Whatever the listing holds, output it without alteration.
::::
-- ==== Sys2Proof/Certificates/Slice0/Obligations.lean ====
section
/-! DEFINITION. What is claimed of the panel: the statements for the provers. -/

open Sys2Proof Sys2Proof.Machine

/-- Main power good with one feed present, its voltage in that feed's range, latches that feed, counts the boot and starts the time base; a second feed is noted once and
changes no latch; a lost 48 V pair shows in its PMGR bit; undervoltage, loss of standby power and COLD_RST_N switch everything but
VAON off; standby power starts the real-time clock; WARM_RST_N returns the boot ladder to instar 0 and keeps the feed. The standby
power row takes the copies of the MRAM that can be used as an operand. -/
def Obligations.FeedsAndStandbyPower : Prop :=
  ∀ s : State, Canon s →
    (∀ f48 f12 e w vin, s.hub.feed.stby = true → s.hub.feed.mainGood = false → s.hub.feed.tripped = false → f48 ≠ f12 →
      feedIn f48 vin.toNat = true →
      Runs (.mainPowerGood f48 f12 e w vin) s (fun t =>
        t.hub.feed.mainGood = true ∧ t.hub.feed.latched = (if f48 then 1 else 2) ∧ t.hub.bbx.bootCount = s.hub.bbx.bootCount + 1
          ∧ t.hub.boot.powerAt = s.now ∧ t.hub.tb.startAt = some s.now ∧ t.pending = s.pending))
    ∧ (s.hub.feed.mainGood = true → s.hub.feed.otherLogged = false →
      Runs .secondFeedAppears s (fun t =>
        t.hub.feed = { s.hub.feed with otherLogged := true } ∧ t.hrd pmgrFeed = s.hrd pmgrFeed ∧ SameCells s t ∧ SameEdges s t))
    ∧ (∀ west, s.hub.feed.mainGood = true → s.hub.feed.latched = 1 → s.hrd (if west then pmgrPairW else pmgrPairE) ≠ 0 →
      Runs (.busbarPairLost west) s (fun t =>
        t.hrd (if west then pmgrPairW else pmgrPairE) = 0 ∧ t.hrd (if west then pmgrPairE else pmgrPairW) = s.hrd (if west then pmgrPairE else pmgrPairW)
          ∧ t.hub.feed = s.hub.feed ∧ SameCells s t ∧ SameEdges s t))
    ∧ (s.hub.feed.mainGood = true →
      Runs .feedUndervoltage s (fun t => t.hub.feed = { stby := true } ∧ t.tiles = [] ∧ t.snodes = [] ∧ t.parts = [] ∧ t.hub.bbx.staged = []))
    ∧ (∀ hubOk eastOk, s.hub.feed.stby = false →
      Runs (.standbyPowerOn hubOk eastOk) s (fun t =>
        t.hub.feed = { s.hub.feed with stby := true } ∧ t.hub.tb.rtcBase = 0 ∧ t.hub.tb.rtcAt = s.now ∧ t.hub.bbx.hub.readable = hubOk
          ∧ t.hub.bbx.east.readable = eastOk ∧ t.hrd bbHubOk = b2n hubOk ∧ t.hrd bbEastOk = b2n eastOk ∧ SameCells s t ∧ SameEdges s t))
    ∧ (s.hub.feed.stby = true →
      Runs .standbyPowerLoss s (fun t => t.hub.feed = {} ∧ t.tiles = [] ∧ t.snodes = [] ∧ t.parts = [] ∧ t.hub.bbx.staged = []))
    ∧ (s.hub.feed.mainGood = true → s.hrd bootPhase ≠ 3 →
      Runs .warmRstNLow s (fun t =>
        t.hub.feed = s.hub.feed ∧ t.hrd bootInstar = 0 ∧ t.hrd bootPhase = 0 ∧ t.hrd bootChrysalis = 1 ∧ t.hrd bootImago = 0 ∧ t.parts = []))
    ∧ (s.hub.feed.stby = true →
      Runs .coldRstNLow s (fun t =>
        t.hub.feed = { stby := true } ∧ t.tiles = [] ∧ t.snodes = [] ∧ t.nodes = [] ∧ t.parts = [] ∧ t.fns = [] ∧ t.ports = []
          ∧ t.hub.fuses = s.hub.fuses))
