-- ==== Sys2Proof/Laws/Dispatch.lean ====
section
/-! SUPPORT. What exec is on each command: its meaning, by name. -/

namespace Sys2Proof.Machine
::::
**Task response:**
-- ==== Sys2Proof/Certificates/Slice0/Obligations.lean ====
section
/-! DEFINITION. What is claimed of the panel: the statements for the provers. -/

open Sys2Proof Sys2Proof.Machine

/-- Main power good with one feed present, its voltage in that feed's range, latches that feed, counts the boot and starts the time base; a second feed is noted once and
changes no latch; a lost 48 V pair shows in its PMGR bit; undervoltage, loss of standby power and COLD_RST_N switch everything but
VAON off; standby power starts the real-time clock; WARM_RST_N returns the boot ladder to instar 0 and keeps the feed. The standby
power row takes the copies of the MRAM that can be used as an operand. -/
def Obligations.FeedsAndStandbyPower : Prop :=
  ∀ s : State, Canon s →
    (∀ f48 f12 e w vin, s.hub.feed.stby = true → s.hub.feed.mainGood = false → s.hub.feed.tripped = false → f48 ≠ f12 →
      feedIn f48 vin.toNat = true →
      Runs (.mainPowerGood f48 f12 e w vin) s (fun t =>
        t.hub.feed.mainGood = true ∧ t.hub.feed.latched = (if f48 then 1 else 2) ∧ t.hub.bbx.bootCount = s.hub.bbx.bootCount + 1
          ∧ t.hub.boot.powerAt = s.now ∧ t.hub.tb.startAt = some s.now ∧ t.pending = s.pending))
    ∧ (s.hub.feed.mainGood = true → s.hub.feed.otherLogged = false →
      Runs .secondFeedAppears s (fun t =>
        t.hub.feed = { s.hub.feed with otherLogged := true } ∧ t.hrd pmgrFeed = s.hrd pmgrFeed ∧ SameCells s t ∧ SameEdges s t))
    ∧ (∀ west, s.hub.feed.mainGood = true → s.hub.feed.latched = 1 → s.hrd (if west then pmgrPairW else pmgrPairE) ≠ 0 →
      Runs (.busbarPairLost west) s (fun t =>
        t.hrd (if west then pmgrPairW else pmgrPairE) = 0 ∧ t.hrd (if west then pmgrPairE else pmgrPairW) = s.hrd (if west then pmgrPairE else pmgrPairW)
          ∧ t.hub.feed = s.hub.feed ∧ SameCells s t ∧ SameEdges s t))
    ∧ (s.hub.feed.mainGood = true →
      Runs .feedUndervoltage s (fun t => t.hub.feed = { stby := true } ∧ t.tiles = [] ∧ t.snodes = [] ∧ t.parts = [] ∧ t.hub.bbx.staged = []))
    ∧ (∀ hubOk eastOk, s.hub.feed.stby = false →
      Runs (.standbyPowerOn hubOk eastOk) s (fun t =>
        t.hub.feed = { s.hub.feed with stby := true } ∧ t.hub.tb.rtcBase = 0 ∧ t.hub.tb.rtcAt = s.now ∧ t.hub.bbx.hub.readable = hubOk
          ∧ t.hub.bbx.east.readable = eastOk ∧ t.hrd bbHubOk = b2n hubOk ∧ t.hrd bbEastOk = b2n eastOk ∧ SameCells s t ∧ SameEdges s t))
    ∧ (s.hub.feed.stby = true →
      Runs .standbyPowerLoss s (fun t => t.hub.feed = {} ∧ t.tiles = [] ∧ t.snodes = [] ∧ t.parts = [] ∧ t.hub.bbx.staged = []))
    ∧ (s.hub.feed.mainGood = true → s.hrd bootPhase ≠ 3 →
      Runs .warmRstNLow s (fun t =>
        t.hub.feed = s.hub.feed ∧ t.hrd bootInstar = 0 ∧ t.hrd bootPhase = 0 ∧ t.hrd bootChrysalis = 1 ∧ t.hrd bootImago = 0 ∧ t.parts = []))
    ∧ (s.hub.feed.stby = true →
      Runs .coldRstNLow s (fun t =>
        t.hub.feed = { stby := true } ∧ t.tiles = [] ∧ t.snodes = [] ∧ t.nodes = [] ∧ t.parts = [] ∧ t.fns = [] ∧ t.ports = []
          ∧ t.hub.fuses = s.hub.fuses))
-- ==== Sys2Proof/Laws/Dispatch.lean ====
section
/-! SUPPORT. What exec is on each command: its meaning, by name. -/

namespace Sys2Proof.Machine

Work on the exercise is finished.